Re: Two-machine cluster efficient approach(?) Comment? Thanks.

Ragnar Kjørstad (kernel@ragnark.vestdata.no)
Fri, 25 May 2001 02:18:42 +0200


On Thu, May 24, 2001 at 06:32:10PM -0400, Chuck Wu wrote:
> Two machines want to be accessed by the same IP address and
> share workload. Can not change the router. Can only change
> local linux system. Will the following approach work? Thanks.
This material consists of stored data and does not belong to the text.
-- ==== Sys2Proof/Machine/Sequencer.lean ====
section
/-! DEFINITION. The sequencer (10_cores_and_command_lists.md): fetch, issue, completion and errors, and the commands that it
performs itself. -/

namespace Sys2Proof.Machine

/-! ### The next command -/

/-- A row of a store can be read by the sequencer (11 R501, R506, R520). -/
def State.rowReadable (s : State) (die core off : Nat) : Bool :=
  let row := off / 64 * 64
  let a := storeAddr die core row
  decide (s.groupState die core off < 2) && !s.rowFails a && !s.poisoned a

/-- The command at a local offset can be fetched (R433). -/
def State.fetchable (s : State) (die core pc : Nat) : Bool :=
  pc % 32 == 0 && storeRangeOk pc 32 && s.rowReadable die core pc

/-- The eight words of a command in a store (R435). -/
def State.cmdWords (s : State) (die core pc : Nat) : List Nat :=
  (List.range 8).map fun n => s.le (storeAddr die core pc + 4 * n) 4

/-- Counters c[0] to c[7] of a context. -/
def State.counters (s : State) (die core c : Nat) : List Nat := (List.range 8).map fun n => s.counter die core c n

/-- The next command that a context issues: the first of those to issue again, else the one at CTX_PC (R424, R431, R434; log entry
16). A command that cannot be fetched has no words. -/
def State.nextCmd (s : State) (die core c : Nat) : Issue :=
  match (s.ctx die core c).again with
  | i :: _ => { i with hinge := s.hinge }
  | [] =>
    let pc := s.rd .CTX_PC die (ctxIdx core c)
    { addr := pc
      words := if s.fetchable die core pc then s.cmdWords die core pc else []
      cnt := s.counters die core c
      row := 0
      ord := 0
      hinge := s.hinge
      chained := (s.ctx die core c).gang }

/-- BARRIER, CONT, SIG and SEM of a command (R435). -/
def Issue.barrier (i : Issue) : Bool := bit (i.w 0) 22
def Issue.cont (i : Issue) : Bool := bit (i.w 0) 23
def Issue.sig (i : Issue) : Bool := bit (i.w 0) 21
def Issue.sem (i : Issue) : Nat := bits (i.w 0) 16 5

/-- Mask of a list of engines. -/
def engineMask (es : List Nat) : Nat := es.foldl (fun m e => putBit m e true) 0

/-- Engines of a mask. -/
def maskEngines (m : Nat) : List Nat := (List.range 4).filter (bit m)

/-- Units that a command uses: engines in [3:0], vector unit in [4], mover in [5] (10, first table). -/
def State.unitsOf (s : State) (die core : Nat) (i : Issue) : Nat :=
  let gang := engineMask (s.usable die core)
  match i.op with
  | 0x10 => if bit i.mode 1 then gang else bits (i.w 1) 0 4
  | 0x11 => if bit (i.w 1) 2 then (if i.chained then gang else 0) else 2 ^ bits (i.w 1) 0 2
  | 0x12 => gang
  | 0x24 => gang + 16
  | 0x25 => gang + 16
  | 0x30 => 16
  | 0x31 => 16
  | 0x20 => 32
  | 0x21 => 32
  | 0x22 => 32
  | 0x23 => 32
  | 0x38 => 32
  | 0x39 => 32
  | 0x3A => 32
  | _ => 0

/-- Commands in flight of a core that use a unit. -/
def State.inQueue (s : State) (die core unit : Nat) : Nat :=
  ((List.range 4).flatMap fun c => (s.ctx die core c).flight.filter fun f => bit f.units unit).length

/-- Entries of a unit's queue (first table of chapter 10, R838). -/
def queueDepth (unit : Nat) : Nat := if unit < 4 then 16 else 8

/-- Every unit that a command uses has room (R425). -/
def State.room (s : State) (die core units : Nat) : Bool :=
  (List.range 6).all fun u => !bit units u || decide (s.inQueue die core u < queueDepth u)

/-- Some command of a context's flight uses a unit of a mask. -/
def unitsBusy (flight : List Flight) (mask : Nat) : Bool := flight.any fun f => f.units &&& mask != 0

/-- A command of these units waits for one of its context that the vector unit or the mover has not completed (R426). -/
def waitsBehind (flight : List Flight) (units : Nat) : Bool := unitsBusy flight (units &&& 0x30)

/-- No command of a flight stands before this one in list order (R435 BARRIER): one that is issued again has its number already. -/
def firstOf (flight : List Flight) (i : Issue) : Bool := flight.all fun f => i.ord != 0 && decide (i.ord < f.cmd.ord)

/-- A context has a command to issue: it runs; or it is ending after a pre-emption, and commands before its END are to be issued
again (R431, R465). -/
def State.issuing (s : State) (die core c : Nat) : Bool :=
  let x := s.ctx die core c
  s.ctxState die core c == 1 && !x.ended || s.ctxState die core c == 4 && x.ended && !x.again.isEmpty

/-- A context can issue this command now (R424, R425, R428, R429). -/
def State.canIssue (s : State) (die core c : Nat) (i : Issue) : Bool :=
  let x := s.ctx die core c
  s.dieThere die && decide (core < 32) && decide (c < 4) && s.issuing die core c && x.stop.isNone &&
  s.higherQuiet die core c && !s.fencedCore die core && (!i.barrier || firstOf x.flight i) &&
  s.room die core (s.unitsOf die core i)

/-! ### Loops -/

/-- Where the list goes on after a place, with the loops that are then active and the counter written: a loop whose body ends there
runs its next iteration or ends (R457). -/
def loopNext (pc : Nat) : List Loop → Nat × List Loop × Option (Nat × Nat)
  | [] => (pc, [], none)
  | l :: ls =>
    if l.stop == pc then
      if l.index + 1 < l.count then (l.start, { l with index := l.index + 1 } :: ls, some (l.idxc, l.index + 1))
      else loopNext pc ls
    else (pc, l :: ls, none)

/-- Set the active loops of a context. -/
def setLoops (die core c : Nat) (ls : List Loop) : Act :=
  .seq (.ctx die core c fun y => { y with loops := ls }) (.set .CTX_LOOPS die (ctxIdx core c) ls.length)

/-- The list goes on at a place. -/
def goOn (die core c pc : Nat) : Act :=
  .get fun s =>
    let (pc', ls, w) := loopNext pc (s.ctx die core c).loops
    .all [
      .set .CTX_PC die (ctxIdx core c) pc',
      setLoops die core c ls,
      match w with
      | some (n, v) => setCounter die core c n v
      | none => .nop]

/-! ### Issue -/

/-- Issue a command: it is counted, gets its numbers, stands in flight, and the list goes on after it (R424). -/
def issueCmd (die core c : Nat) (i : Issue) (course : Course) (k : Cx → Nat → Act) : Act :=
  .get fun s =>
    let first := (s.ctx die core c).again.isEmpty
    let units := s.unitsOf die core i
    takeOrd fun id =>
      let cmd := if first then { i with ord := id } else i
      .all [
        .inc .SQ_CMDS die core,
        .inc .CTX_CMDS die (ctxIdx core c),
        .ctx die core c fun y => { y with
          again := y.again.drop 1
          flight := y.flight ++ [{
            id := id, cmd := cmd, units := units, tick := s.ticks, ending := none, begun := !waitsBehind y.flight units,
            course := course }] },
        .when first (goOn die core c (i.addr + 32)),
        k ⟨die, core, c, cmd⟩ id]

/-- Flags that the running command has raised. -/
def raise (flags : Nat) : M Unit := M.act (.aux fun a => { a with raised := a.raised ||| flags })

/-- Change a flight of a context. -/
def Act.flight (die core c id : Nat) (g : Flight → Flight) : Act :=
  .ctx die core c fun y => { y with flight := y.flight.map fun f => if f.id == id then g f else f }

/-- How a command ends that a computation performs: with flags, with an error, or not yet. The flags that it has raised go with either
end; those of a command that has stopped at a pre-emption point stay with it (R466, R473). -/
def endOf (die core c id : Nat) (r : Except Err (Option Nat)) : Act :=
  .get fun s =>
    let raised := s.aux.raised
    .seq (.aux fun a => { a with raised := 0 })
      (match r with
       | .ok none => .flight die core c id fun f => { f with cmd := { f.cmd with flags := raised } }
       | .ok (some flags) => endFlight die core c id (Ending.ok (flags ||| raised))
       | .error e => endFlight die core c id ⟨e.code, raised, e.detail⟩)

/-- The flight of a command. -/
def State.flightOf (s : State) (die core c id : Nat) : Option Flight := (s.ctx die core c).flight.find? fun f => f.id == id

/-- A command starts, or goes on: its reserved bits are checked and it is performed, with what its reads meet. -/
def perform (x : Cx) (id : Nat) (body : Cx → Nat → M (Option Nat)) : Act :=
  .get fun s => .all [
    meetAll ((s.flightOf x.die x.core x.ctx id).elim [] fun f => f.course.meets),
    .flight x.die x.core x.ctx id fun f => { f with course := { f.course with meets := [] } },
    .aux fun a => { a with raised := x.cmd.flags },
    (do checkReserved x; body x id : M (Option Nat)).then (endOf x.die x.core x.ctx id)]

/-- Perform the parts of a command from the first that is not yet done, up to its end or to the pre-emption point that its course names;
there it stands in flight, with the number of parts done (R473). `go` performs a range of parts. -/
def inRange (x : Cx) (id total : Nat) (go : Nat → Nat → M Unit) : M (Option Nat) := do
  let s ← M.state
  let upto := match (s.flightOf x.die x.core x.ctx id).bind fun f => f.course.stop with
    | some k => min total (max x.cmd.row k)
    | none => total
  go x.cmd.row upto
  if upto < total then do
    M.act (.flight x.die x.core x.ctx id fun f => { f with cmd := { f.cmd with row := upto }, course := {} })
    pure none
  else pure (some 0)

/-- Perform the parts of a command one by one, as `inRange` does. -/
def inParts (x : Cx) (id total : Nat) (part : Nat → M Unit) : M (Option Nat) :=
  inRange x id total fun lo hi => M.each ((List.range hi).drop lo) part

/-- Issue the next command of a context when it is one that `mine` names and can issue; it starts at once unless one of its context
is before it on the vector unit or the mover (R426). One that waits has its reserved bits checked at issue all the same (R437). -/
def issueUnit (die core c : Nat) (mine : Issue → Bool) (body : Cx → Nat → M (Option Nat)) (course : Course := {}) : Act :=
  .get fun s =>
    let i := s.nextCmd die core c
    .when (mine i && s.canIssue die core c i)
      (issueCmd die core c i course fun x id =>
        if waitsBehind (s.ctx die core c).flight (s.unitsOf die core i) then
          (checkReserved x).then fun r =>
            match r with
            | .ok _ => .nop
            | .error e => endFlight die core c id ⟨e.code, 0, e.detail⟩
        else perform x id body)

/-- A command of an opcode and a kind field that selects its row. -/
def isOp (op : Nat) (i : Issue) : Bool := i.op == op && !i.words.isEmpty

/-! ### Completion -/

/-- Commands of a context that are to be issued again and stand before a command in list order use units of a mask. -/
def State.againBusy (s : State) (die core c ord mask : Nat) : Bool :=
  (s.ctx die core c).again.any fun i => decide (i.ord < ord) && s.unitsOf die core i &&& mask != 0

/-- SIGNALs whose earlier commands on their units have completed, those to be issued again among them, and that have not sent their
add (R431, R451); `Issue.row` 1 marks one that has. -/
def State.readySignals (s : State) (die core c : Nat) : List Flight → List Flight → List Flight
  | _, [] => []
  | before, f :: fs =>
    let mask := bits (f.cmd.w 3) 0 6
    (if f.cmd.op == 0x04 && f.cmd.row == 0 && f.ending.isNone && !unitsBusy before mask && !s.againBusy die core c f.cmd.ord mask
      then [f] else []) ++ s.readySignals die core c (before ++ [f]) fs

/-- Where a SIGNAL sends its add: die, physical core, semaphore; its logical core was translated at its issue (R441, R444). -/
def signalTarget (die core : Nat) (i : Issue) : Nat × Nat × Nat :=
  let w := i.w 1
  if bit w 13 then (die, core, bits w 0 5)
  else (bits w 10 3, i.phys (bits w 10 3) (bits w 5 5), bits w 0 5)

/-- Send the adds of the SIGNALs that are ready. -/
def releaseSignals (die core c : Nat) : Act :=
  .get fun s =>
    .each (s.readySignals die core c [] (s.ctx die core c).flight) fun f =>
      let (d, n, sem) := signalTarget die core f.cmd
      .all [
        .ctx die core c fun y => { y with
          flight := y.flight.map fun g => if g.id == f.id then { g with cmd := { g.cmd with row := 1 } } else g },
        .aux fun a => { a with semAdds := a.semAdds ++ [⟨d, n, sem, bits (f.cmd.w 2) 0 16, die, core, c, f.id⟩] }]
You should check out Linux Virtual Server; it does something simular
(only it doesn't reply to arp-requests with broadcast-address, but with
one of the servers' ethernet-address).

> Solution:
> ---------
> 1. Reserve an unused IP as the to be publicized "Server IP", actually no
> machine takes it. So, it is kind of "virtual IP".
> 2. Alias the NIC of those two work stations to this "virtual IP" so they
> can accept packets to this "virtual IP".
> 3. For ARP request packet to this "virtual IP", those two work stations
> will return the MAC broadcast address. Then, all the packets to the
> "virtual IP" will be broadcast to this subnet and those two machines
> will get such packtes.
> 4. Before such packets gets into the TCP/IP stack, use a hash function
> to filter the packets. Say, workstation A will accept packets whose
> source IP is an odd number and discard the packets with even-number
> source IP.

If this work, a useful addon would be to use something a little more
advanced, to allow it to scale to more than 2 servers.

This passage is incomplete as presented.